WHAT IS NEEDED:
Scan the records for the word "captured". Return each line where it is found.

=== Section Start ===

-- ==== Sys2Proof/Machine/Wit.lean ====
section
/-!
DEFINITION. The witness record and the incident buffer: taps and their records, bales and chains, drives, mounting and checkpoints, triggers
(R494 to R532).
-/
namespace Sys2Proof.Machine

def Block.updWit (b : Block) (f : WitSt → WitSt) : Block := { b with wit := f b.wit }
def Block.tap (b : Block) (t : Nat) : TapSt := b.wit.taps.look t
def Block.updTap (b : Block) (t : Nat) (f : TapSt → TapSt) : Block := b.updWit fun w => { w with taps := w.taps.upd t f }
def Block.chain (b : Block) (k : Nat) : Chain := b.wit.chains.look k
def Block.updChain (b : Block) (k : Nat) (f : Chain → Chain) : Block := b.updWit fun w => { w with chains := w.chains.upd k f }
def Block.updSet (b : Block) (f : DriveSet → DriveSet) : Block := b.updWit fun w => { w with set := w.set.map f }
def Block.drive (b : Block) (d : Nat) : DriveSt := b.wit.drives.look d
def Block.updDrive (b : Block) (d : Nat) (f : DriveSt → DriveSt) : Block := b.updWit fun w => { w with drives := w.drives.upd d f }
def Block.driveState (b : Block) (d : Nat) : Nat := b.fld F.WIT_DRV_STATUS_STATE d
def Block.witState (b : Block) : Nat := b.fld F.WIT_STATUS_STATE 0
def Block.incState (b : Block) : Nat := b.fld F.INC_STATUS_STATE 0

/-! ### Outputs (R287, R494, R498) -/

/-- An output is enabled. -/
def Block.outputOn (b : Block) (t : Nat) : Bool := if t < 128 then b.on F.SDI_TX_CFG_EN t else b.on F.IPM_TX_CFG_EN (t - 128)

/-- The record of the frame that output `t` shows (R287, R333, R358), none while it has no source. -/
def Block.outRecord (b : Block) (t : Nat) : Option FrameRec :=
  let st := b.fld F.COX_TGT_VID_VID_SRC t
  if ¬b.outHasSource t then none
  else if b.ownStream st then
    let s := st % 512
    if 256 ≤ s ∧ s < 288 then b.headRecord (s - 256) 0 else (b.sourceHeld s).map Held.rcd
  else match b.ringOf (bowStream st) with
    | some i =>
      let r := b.rings.look i
      if r.rcd = [] then none else let x := recOf r.rcd; some { x with srcLos := x.srcLos || r.both }
    | none => none

/-- Tap `t` records (R498). -/
def Block.tapMasked (b : Block) (t : Nat) : Bool := b.bitAt F.WIT_TAP_MASK_MASK (t / 32) (t % 32)
def Block.tapOn (b : Block) (t : Nat) : Bool := b.on F.WIT_CFG_EN 0 && b.witState == 2 && b.tapMasked t && b.outputOn t

/-- The captured taps of `INC_SET` (R526). -/
def Block.incTaps (b : Block) : List Nat := ((List.range 8).filter fun k => b.on F.INC_TAPS_VALID k).map fun k => b.fld F.INC_TAPS_TAP k
def Block.captured (b : Block) (t : Nat) : Bool := b.incState != 0 && decide (t ∈ b.incTaps)

/-! ### Events (R499, R509) -/

/-- An event record. -/
def eventBytes (kind index frame line value value2 : Nat) : List Byte :=
  [4] ++ leBytes 1 kind ++ leBytes 2 index ++ leBytes 4 32 ++ leBytes 6 frame ++ leBytes 2 line ++ leBytes 4 value ++ leBytes 4 value2 ++ zeroBytes 8

/-- An event for tap `t`, kept until its frame is written: by line, then by kind. -/
def Block.tapEvent (b : Block) (t kind index frame line value value2 : Nat) : Block :=
  if b.tapOn t ∨ b.captured t then
    b.updTap t fun s =>
      let before := s.events.filter fun e => decide (e.1 < line) || (e.1 == line && decide (e.2.1 ≤ kind))
      let after := s.events.filter fun e => !(decide (e.1 < line) || (e.1 == line && decide (e.2.1 ≤ kind)))
      { s with events := before ++ [(line, kind, eventBytes kind index frame line value value2)] ++ after }
  else b

/-- The current frame and line of an output's timeline. -/
def Block.eventNow (b : Block) (t kind index value value2 : Nat) : Block :=
  b.tapEvent t kind index (b.tgtFrame t) (b.tlLine (b.tgtTl t)) value value2

/-- The taps of a checkpoint's events: its output's, or those whose video source is the layer's head (R499). -/
def Block.checkTaps (b : Block) (c : Nat) : List Nat :=
  if c < 256 then [c]
  else (List.range 256).filter fun t =>
    let st := b.fld F.COX_TGT_VID_VID_SRC t
    st != noStream && b.ownStream st && st % 512 == 256 + tgtHead c

/-! ### Drives (R515, R517) -/

/-- Bytes of a drive replaced, zeros unlisted. -/
def drivePut (d : Bank Byte) (a : Nat) (l : List Byte) : Bank Byte :=
  (d.filter fun e => decide (e.1 < a)) ++ ((l.zipIdx.filter fun x => x.1 != 0).map fun x => (a + x.2, x.1)) ++ (d.filter fun e => decide (a + l.length ≤ e.1))

/-- Bytes of a drive. -/
def driveGet (d : Bank Byte) (a n : Nat) : List Byte := (List.range n).map fun i => d.look (a + i)

/-- A range of a drive cleared. -/
def driveClear (d : Bank Byte) (a n : Nat) : Bank Byte := d.filter fun e => decide (e.1 < a) || decide (a + n ≤ e.1)

def slotBytes : Nat := 4194304
/-- What a read of the drive gives: what lies on the medium, under what lies in its cache (R518). -/
def DriveSt.view (d : DriveSt) : Bank Byte := d.soft.foldl (fun m e => m.put e.1 (e.2.getD 0)) d.data

/-- Bytes written to a drive: with FUA onto the medium, else into its cache (R518). -/
def DriveSt.write (d : DriveSt) (fua : Bool) (a : Nat) (l : List Byte) : DriveSt :=
  if fua then
    let keep (m : Bank (Option Byte)) : Bank (Option Byte) := m.filter fun e => decide (e.1 < a) || decide (a + l.length ≤ e.1)
    { d with data := drivePut d.data a l, soft := keep d.soft, flush := keep d.flush }
  else
    { d with soft := (d.soft.filter fun e => decide (e.1 < a)) ++ (l.zipIdx.map fun x => (a + x.2, some x.1)) ++ d.soft.filter fun e => decide (a + l.length ≤ e.1) }

/-- A Flush issued, and its end: what it covers and nothing has written since lies on the medium (R521). -/
def DriveSt.flushed (d : DriveSt) : DriveSt :=
  { d with data := d.flush.foldl (fun m e => m.put e.1 (e.2.getD 0)) d.data
           soft := d.soft.filter fun e => decide (d.flush.look e.1 ≠ e.2), flush := [] }

/-- Power is lost: of each block of 4,096 bytes in the cache the medium has it or not, as the bits of a free value say (R518, R523). -/
def DriveSt.powerLoss (d : DriveSt) (f : Nat) : DriveSt :=
  { d with data := d.soft.foldl (fun m e => if bitOf f (e.1 / 4096) then m.put e.1 (e.2.getD 0) else m) d.data, soft := [], flush := [] }

/-- The drive address of a drive slot. -/
def slotAddr (k : Nat) : Nat := 0x400000 + k * slotBytes

/-- Witness slots on one drive, and of the set (R517). -/
def DriveSet.perDrive (s : DriveSet) : Nat := s.slots - 10240 * s.extents
def DriveSet.ring (s : DriveSet) : Nat := if s.layout = 2 then 2 * s.perDrive else s.perDrive

/-- The drives that a write to a slot of the set goes to, with the drive slot; `inc` for a drive slot of an incident extent. -/
def Block.slotDrives (b : Block) (s : DriveSet) (inc : Bool) (slot : Nat) : List (Nat × Nat) :=
  let live (d : Nat) : Bool := b.driveState d == 2 || b.driveState d == 4
  let l := if s.layout = 2 then if inc then [(0, slot)] else [(slot % 2, slot / 2)] else [(0, slot), (1, slot)]
  l.filter fun x => live x.1

/-- Bytes written to drive `d` (R514, R518). -/
def Block.driveWrite (b : Block) (d : Nat) (fua : Bool) (a : Nat) (l : List Byte) : Block :=
  (b.updDrive d fun x => x.write fua a l).emit (.driveWrite d a fua l)

/-- Bytes written to a slot of the mounted set, headers with FUA and chunks without (R518). -/
def Block.slotWrite (b : Block) (inc fua : Bool) (slot off : Nat) (l : List Byte) : Block :=
  match b.wit.set with
  | some s => b.each (b.slotDrives s inc slot) fun b x => b.driveWrite x.1 fua (slotAddr x.2 + off) l
  | none => b

/-- Bytes written with FUA to the same address of every drive of the set (R516, R517, R521). -/
def Block.setWrite (b : Block) (a : Nat) (l : Nat → List Byte) : Block :=
  b.each [0, 1] fun b d => b.ite (b.driveState d == 2 || b.driveState d == 4) fun b => b.driveWrite d true a (l d)

/-- A bale whose writes are not all done lies in a slot (R520). -/
def Block.slotBusy (b : Block) (inc : Bool) (slot : Nat) : Bool :=
  b.wit.chains.any fun e => decide (256 ≤ e.1) == inc && e.2.bales.any fun x => x.slot == slot

/-! ### Headers (R504, R505, R510) -/

/-- A header with its `HCRC`. -/
def withHcrc (l : List Byte) : List Byte := let h := padTo 508 l; h ++ leBytes 4 (crc32c h)

/-- The open header of a bale. -/
def openHeader (tap capture seq ringSeq : Nat) (id : List Byte) : List Byte :=
  withHcrc ([0x54, 0x5A, 0x57, 0x42] ++ leBytes 2 1 ++ leBytes 2 256 ++ zeroBytes 16 ++ leBytes 2 tap ++ zeroBytes 2 ++ leBytes 4 capture ++ leBytes 8 seq
    ++ leBytes 8 ringSeq ++ zeroBytes 128 ++ id.take 8)

/-- Header bytes 0 to 183 of a sealed bale. -/
def sealHeader (b : Block) (tap : Nat) (c : Chain) (s : DriveSet) (x : Bale) (flags dropped keySlot : Nat) (prev hash : List Byte) : List Byte :=
  [0x54, 0x5A, 0x57, 0x42] ++ leBytes 2 1 ++ leBytes 2 flags ++ padTo 16 b.dev.devId ++ leBytes 2 tap ++ leBytes 1 b.dev.fabId ++ leBytes 1 (b.tgtTl tap)
    ++ leBytes 4 c.capture ++ leBytes 8 x.seq ++ leBytes 8 x.ringSeq ++ leBytes 6 ((x.first.map Prod.fst).getD 0) ++ leBytes 2 ((x.first.map Prod.snd).getD 0)
    ++ leBytes 6 x.last ++ [0, 0] ++ leBytes 4 x.body.length ++ leBytes 4 x.records ++ leBytes 4 dropped ++ leBytes 4 keySlot ++ padTo 48 prev
    ++ padTo 48 hash ++ s.id.take 8

/-- Body bytes as stored from byte `o` of the body: encrypted in counter mode for an encrypted set (R508). -/
def Block.storedBody (b : Block) (s : DriveSet) (x : Bale) (o : Nat) (l : List Byte) : List Byte :=
  if s.encrypted then
    let iv := s.id.take 4 ++ beBytes 8 x.ringSeq
    let key := b.aesKey 2
    let stream := ((List.range ((l.length + 15) / 16)).map fun i => aesBlock key (iv ++ beBytes 4 (o / 16 + i))).flatten
    xorBytes l stream
  else l

/-- Key record `k` for a public key (R515, R516, R621). -/
def Block.keyRecord (b : Block) (k : Nat) (pub : List Byte) : List Byte :=
  let cert := (Config.witnessCert pub b.keys.meas b.keys.keep.chain b.nowSec).take 3980
  let r := padTo 4092 ([0x54, 0x5A, 0x57, 0x4B] ++ leBytes 4 k ++ padTo 97 ([4] ++ pub) ++ zeroBytes 3 ++ leBytes 2 cert.length ++ cert)
  r ++ leBytes 4 (crc32c r)

/-- A key record stands for the signing key (R516). -/
def Block.witKey (b : Block) : Block :=
  match b.wit.set with
  | some s =>
    let pub := b.publicKey 1
    if ¬b.purposeOk 1 ∨ pub ∈ s.keyRecs ∨ 992 ≤ s.keyRecs.length then b
    else
      let k := s.keyRecs.length
      (b.setWrite (0x20000 + 4096 * k) fun _ => b.keyRecord k pub).updSet fun s => { s with keyRecs := s.keyRecs ++ [pub] }
  | none => b

/-! ### Chains and bales (R506 to R512) -/

/-- Space for records in a body. -/
def bodyMax : Nat := 4193792

/-- One record into the open bale of a chain. -/
def Bale.take (x : Bale) (r : WitRec) : Bale :=
  { x with body := x.body ++ r.bytes, records := x.records + 1,
           first := match x.first, r.frame with
             | none, some n => some (n, r.fmt)
             | f, _ => f
           last := r.frame.getD x.last }

/-- Waiting records moved into an open bale; a record that would pass its end ends it. -/
def baleFill : Bale → List WitRec → Bale × List WitRec
  | x, [] => (x, [])
  | x, r :: t =>
    if x.sealing.isSome then (x, r :: t)
    else if bodyMax < x.body.length + r.bytes.length then ({ x with sealing := some false }, r :: t)
    else baleFill (x.take r) t

/-- Records for chain `k`: into its open bale, else they wait for one to open. -/
def Block.chainAdd (b : Block) (k : Nat) (l : List WitRec) : Block :=
  b.updChain k fun c =>
    match c.bales.getLast? with
    | some x => let (x, rest) := baleFill x (c.wait ++ l); { c with bales := c.bales.dropLast ++ [x], wait := rest }
    | none => { c with wait := c.wait ++ l }

/-- The open bale of a chain is to be sealed. -/
def Block.chainSeal (b : Block) (k : Nat) (closed : Bool) : Block :=
  b.updChain k fun c =>
    match c.bales.getLast? with
    | some x => if x.sealing.isSome then c else { c with bales := c.bales.dropLast ++ [{ x with sealing := some closed }] }
    | none => c

/-- A bale of chain `k` is dropped whole (R511). -/
def Block.baleDropped (b : Block) (k : Nat) : Block :=
  let t := k % 256
  let b := ((b.bump F.WIT_BALE_DROP_CNT_COUNT 0 1).set F.WIT_HIST_BALE_DROP 0).bump F.WIT_TAP_DROP_CNT_COUNT t 1
  b.eventNow t 6 0 1 0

=== Section End ===

THE ANSWER:
/-- The captured taps of `INC_SET` (R526). -/
def Block.captured (b : Block) (t : Nat) : Bool := b.incState != 0 && decide (t ∈ b.incTaps)
  if b.tapOn t ∨ b.captured t then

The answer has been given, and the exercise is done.